**BRIEF:**
An exact reproduction of all entries is required.

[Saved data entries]

theorem test_wf_accepts : (Instr.encSet good).wellFormed = true := by decide
theorem test_wf_missing_selector : (Instr.encSet { good with selPresent := false }).wellFormed = false := by
  decide
theorem test_wf_relay_zero : (Instr.encReset { good with sel := [0#8] }).wellFormed = false := by decide
theorem test_wf_relay_nine : (Instr.encToggle { good with sel := [1#8, 9#8] }).wellFormed = false := by decide
theorem test_wf_offset_zero : (Instr.encSet { good with cardOffset := 0#8 }).wellFormed = false := by decide
theorem test_wf_overflow :
    (Instr.encSet { good with baseAddress := 255#8, cardOffset := 2#8 }).wellFormed = false := by decide
theorem test_wf_address_255 :
    (Instr.encSet { good with baseAddress := 200#8, cardOffset := 56#8 }).wellFormed = true := by decide
theorem test_wf_maskgen_bad : (Instr.maskgen [16#8]).wellFormed = false := by decide
theorem test_wf_addrgen_offset_zero : (Instr.addrgen 9#8 true 0#8 false).wellFormed = false := by decide
theorem test_wf_addrgen_init : (Instr.addrgen 9#8 true 0#8 true).wellFormed = true := by decide

/-! ### Decoding: words written bit by bit from the table's patterns (checksum data address opcode) -/

theorem test_decode_encInit : decodeTableWord 32 0b00000000000000000000000100000001 =
    some (.encInit ⟨1#8, false, 0#8, true, []⟩) := by decide
theorem test_decode_encSet : decodeTableWord 32 0b00000010000001010000000100000110 =
    some (.encSet ⟨1#8, false, 0#8, true, [1#8, 3#8]⟩) := by decide
theorem test_decode_encReset : decodeTableWord 32 0b11110010111111110000101000000111 =
    some (.encReset ⟨10#8, false, 0#8, true, [1#8, 2#8, 3#8, 4#8, 5#8, 6#8, 7#8, 8#8]⟩) := by decide
theorem test_decode_encToggle : decodeTableWord 32 0b10001010100000010000001100001000 =
    some (.encToggle ⟨3#8, false, 0#8, true, [1#8, 8#8]⟩) := by decide
theorem test_decode_frameRaw : decodeTableWord 24 0b010101100011010000010010 =
    some (.frameRaw 0x12#8 0x34#8 0x56#8) := by decide
theorem test_decode_validate :
    decodeTableWord 64 0b1111110100000101000000011111100100000010000001010000000100000110 =
      some (.validate ⟨6#8, 1#8, 5#8, 2#8⟩ ⟨249#8, 1#8, 5#8, 253#8⟩) := by decide
theorem test_decode_ackInit : decodeTableWord 32 0b11110100000010110000000111111110 =
    some (.ackInit 1#8 11#8 244#8) := by decide
theorem test_decode_ackSet : decodeTableWord 32 0b11111101000001010000000111111001 =
    some (.ackSet 1#8 5#8 253#8) := by decide
theorem test_decode_ackReset : decodeTableWord 32 0b11111001000000000000000111111000 =
    some (.ackReset 1#8 0#8 249#8) := by decide
theorem test_decode_ackToggle : decodeTableWord 32 0b00001111111111110000011111110111 =
    some (.ackToggle 7#8 255#8 15#8) := by decide
theorem test_decode_undefined : decodeTableWord 32 0b00000000000000000000000100000101 = none := by decide
theorem test_encode_set : encodeBytes (.encSet { good with cardOffset := 2#8 }) =
    some [0x06#8, 0x02#8, 0x05#8, 0x01#8] := by decide
theorem test_pack : (⟨6#8, 1#8, 5#8, 2#8⟩ : Frame).pack = 0x02050106#32 := by decide

/-! ### The front end (95_test_vectors.md 2.1 to 2.4) -/

theorem test_opdec_254 : opdecLegal 254#8 = false := by decide
theorem test_opdec_init : opdecLegal 1#8 = true ∧ opdecIsInit 1#8 = true := by decide
theorem test_maskgen_order : maskgenMask [1#8, 1#8, 3#8, 3#8, 1#8] = 0x05#8 := by decide
theorem test_maskgen_sixteen : maskgenBad [16#8] = true := by decide
theorem test_addrgen_sum_256 : addrgenResult 2#8 true 255#8 false = .raised .addressOverflow := by decide
theorem test_addrgen_no_wrap : addrgenResult 0#8 true 0#8 false = .raised .invalidCardOffset := by decide
theorem test_xorsum : (State.reset.driveXorsum 6#8 1#8 5#8).xorsum.sum = 2#8 := by decide
theorem test_frameRaw_not_canonical :
    (State.reset.driveCore 1#8 1#8 5#8).core = ⟨1#8, 1#8, 5#8, ⟨1#8, 1#8, 5#8, 5#8⟩, false⟩ := by decide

**EXPECTED ANSWER:**
theorem test_wf_accepts : (Instr.encSet good).wellFormed = true := by decide
theorem test_wf_missing_selector : (Instr.encSet { good with selPresent := false }).wellFormed = false := by
  decide
theorem test_wf_relay_zero : (Instr.encReset { good with sel := [0#8] }).wellFormed = false := by decide
theorem test_wf_relay_nine : (Instr.encToggle { good with sel := [1#8, 9#8] }).wellFormed = false := by decide
theorem test_wf_offset_zero : (Instr.encSet { good with cardOffset := 0#8 }).wellFormed = false := by decide
theorem test_wf_overflow :
    (Instr.encSet { good with baseAddress := 255#8, cardOffset := 2#8 }).wellFormed = false := by decide
theorem test_wf_address_255 :
    (Instr.encSet { good with baseAddress := 200#8, cardOffset := 56#8 }).wellFormed = true := by decide
theorem test_wf_maskgen_bad : (Instr.maskgen [16#8]).wellFormed = false := by decide
theorem test_wf_addrgen_offset_zero : (Instr.addrgen 9#8 true 0#8 false).wellFormed = false := by decide
theorem test_wf_addrgen_init : (Instr.addrgen 9#8 true 0#8 true).wellFormed = true := by decide

/-! ### Decoding: words written bit by bit from the table's patterns (checksum data address opcode) -/

theorem test_decode_encInit : decodeTableWord 32 0b00000000000000000000000100000001 =
    some (.encInit ⟨1#8, false, 0#8, true, []⟩) := by decide
theorem test_decode_encSet : decodeTableWord 32 0b00000010000001010000000100000110 =
    some (.encSet ⟨1#8, false, 0#8, true, [1#8, 3#8]⟩) := by decide
theorem test_decode_encReset : decodeTableWord 32 0b11110010111111110000101000000111 =
    some (.encReset ⟨10#8, false, 0#8, true, [1#8, 2#8, 3#8, 4#8, 5#8, 6#8, 7#8, 8#8]⟩) := by decide
theorem test_decode_encToggle : decodeTableWord 32 0b10001010100000010000001100001000 =
    some (.encToggle ⟨3#8, false, 0#8, true, [1#8, 8#8]⟩) := by decide
theorem test_decode_frameRaw : decodeTableWord 24 0b010101100011010000010010 =
    some (.frameRaw 0x12#8 0x34#8 0x56#8) := by decide
theorem test_decode_validate :
    decodeTableWord 64 0b1111110100000101000000011111100100000010000001010000000100000110 =
      some (.validate ⟨6#8, 1#8, 5#8, 2#8⟩ ⟨249#8, 1#8, 5#8, 253#8⟩) := by decide
theorem test_decode_ackInit : decodeTableWord 32 0b11110100000010110000000111111110 =
    some (.ackInit 1#8 11#8 244#8) := by decide
theorem test_decode_ackSet : decodeTableWord 32 0b11111101000001010000000111111001 =
    some (.ackSet 1#8 5#8 253#8) := by decide
theorem test_decode_ackReset : decodeTableWord 32 0b11111001000000000000000111111000 =
    some (.ackReset 1#8 0#8 249#8) := by decide
theorem test_decode_ackToggle : decodeTableWord 32 0b00001111111111110000011111110111 =
    some (.ackToggle 7#8 255#8 15#8) := by decide
theorem test_decode_undefined : decodeTableWord 32 0b00000000000000000000000100000101 = none := by decide
theorem test_encode_set : encodeBytes (.encSet { good with cardOffset := 2#8 }) =
    some [0x06#8, 0x02#8, 0x05#8, 0x01#8] := by decide
theorem test_pack : (⟨6#8, 1#8, 5#8, 2#8⟩ : Frame).pack = 0x02050106#32 := by decide

/-! ### The front end (95_test_vectors.md 2.1 to 2.4) -/

theorem test_opdec_254 : opdecLegal 254#8 = false := by decide
theorem test_opdec_init : opdecLegal 1#8 = true ∧ opdecIsInit 1#8 = true := by decide
theorem test_maskgen_order : maskgenMask [1#8, 1#8, 3#8, 3#8, 1#8] = 0x05#8 := by decide
theorem test_maskgen_sixteen : maskgenBad [16#8] = true := by decide
theorem test_addrgen_sum_256 : addrgenResult 2#8 true 255#8 false = .raised .addressOverflow := by decide
theorem test_addrgen_no_wrap : addrgenResult 0#8 true 0#8 false = .raised .invalidCardOffset := by decide
theorem test_xorsum : (State.reset.driveXorsum 6#8 1#8 5#8).xorsum.sum = 2#8 := by decide
theorem test_frameRaw_not_canonical :
    (State.reset.driveCore 1#8 1#8 5#8).core = ⟨1#8, 1#8, 5#8, ⟨1#8, 1#8, 5#8, 5#8⟩, false⟩ := by decide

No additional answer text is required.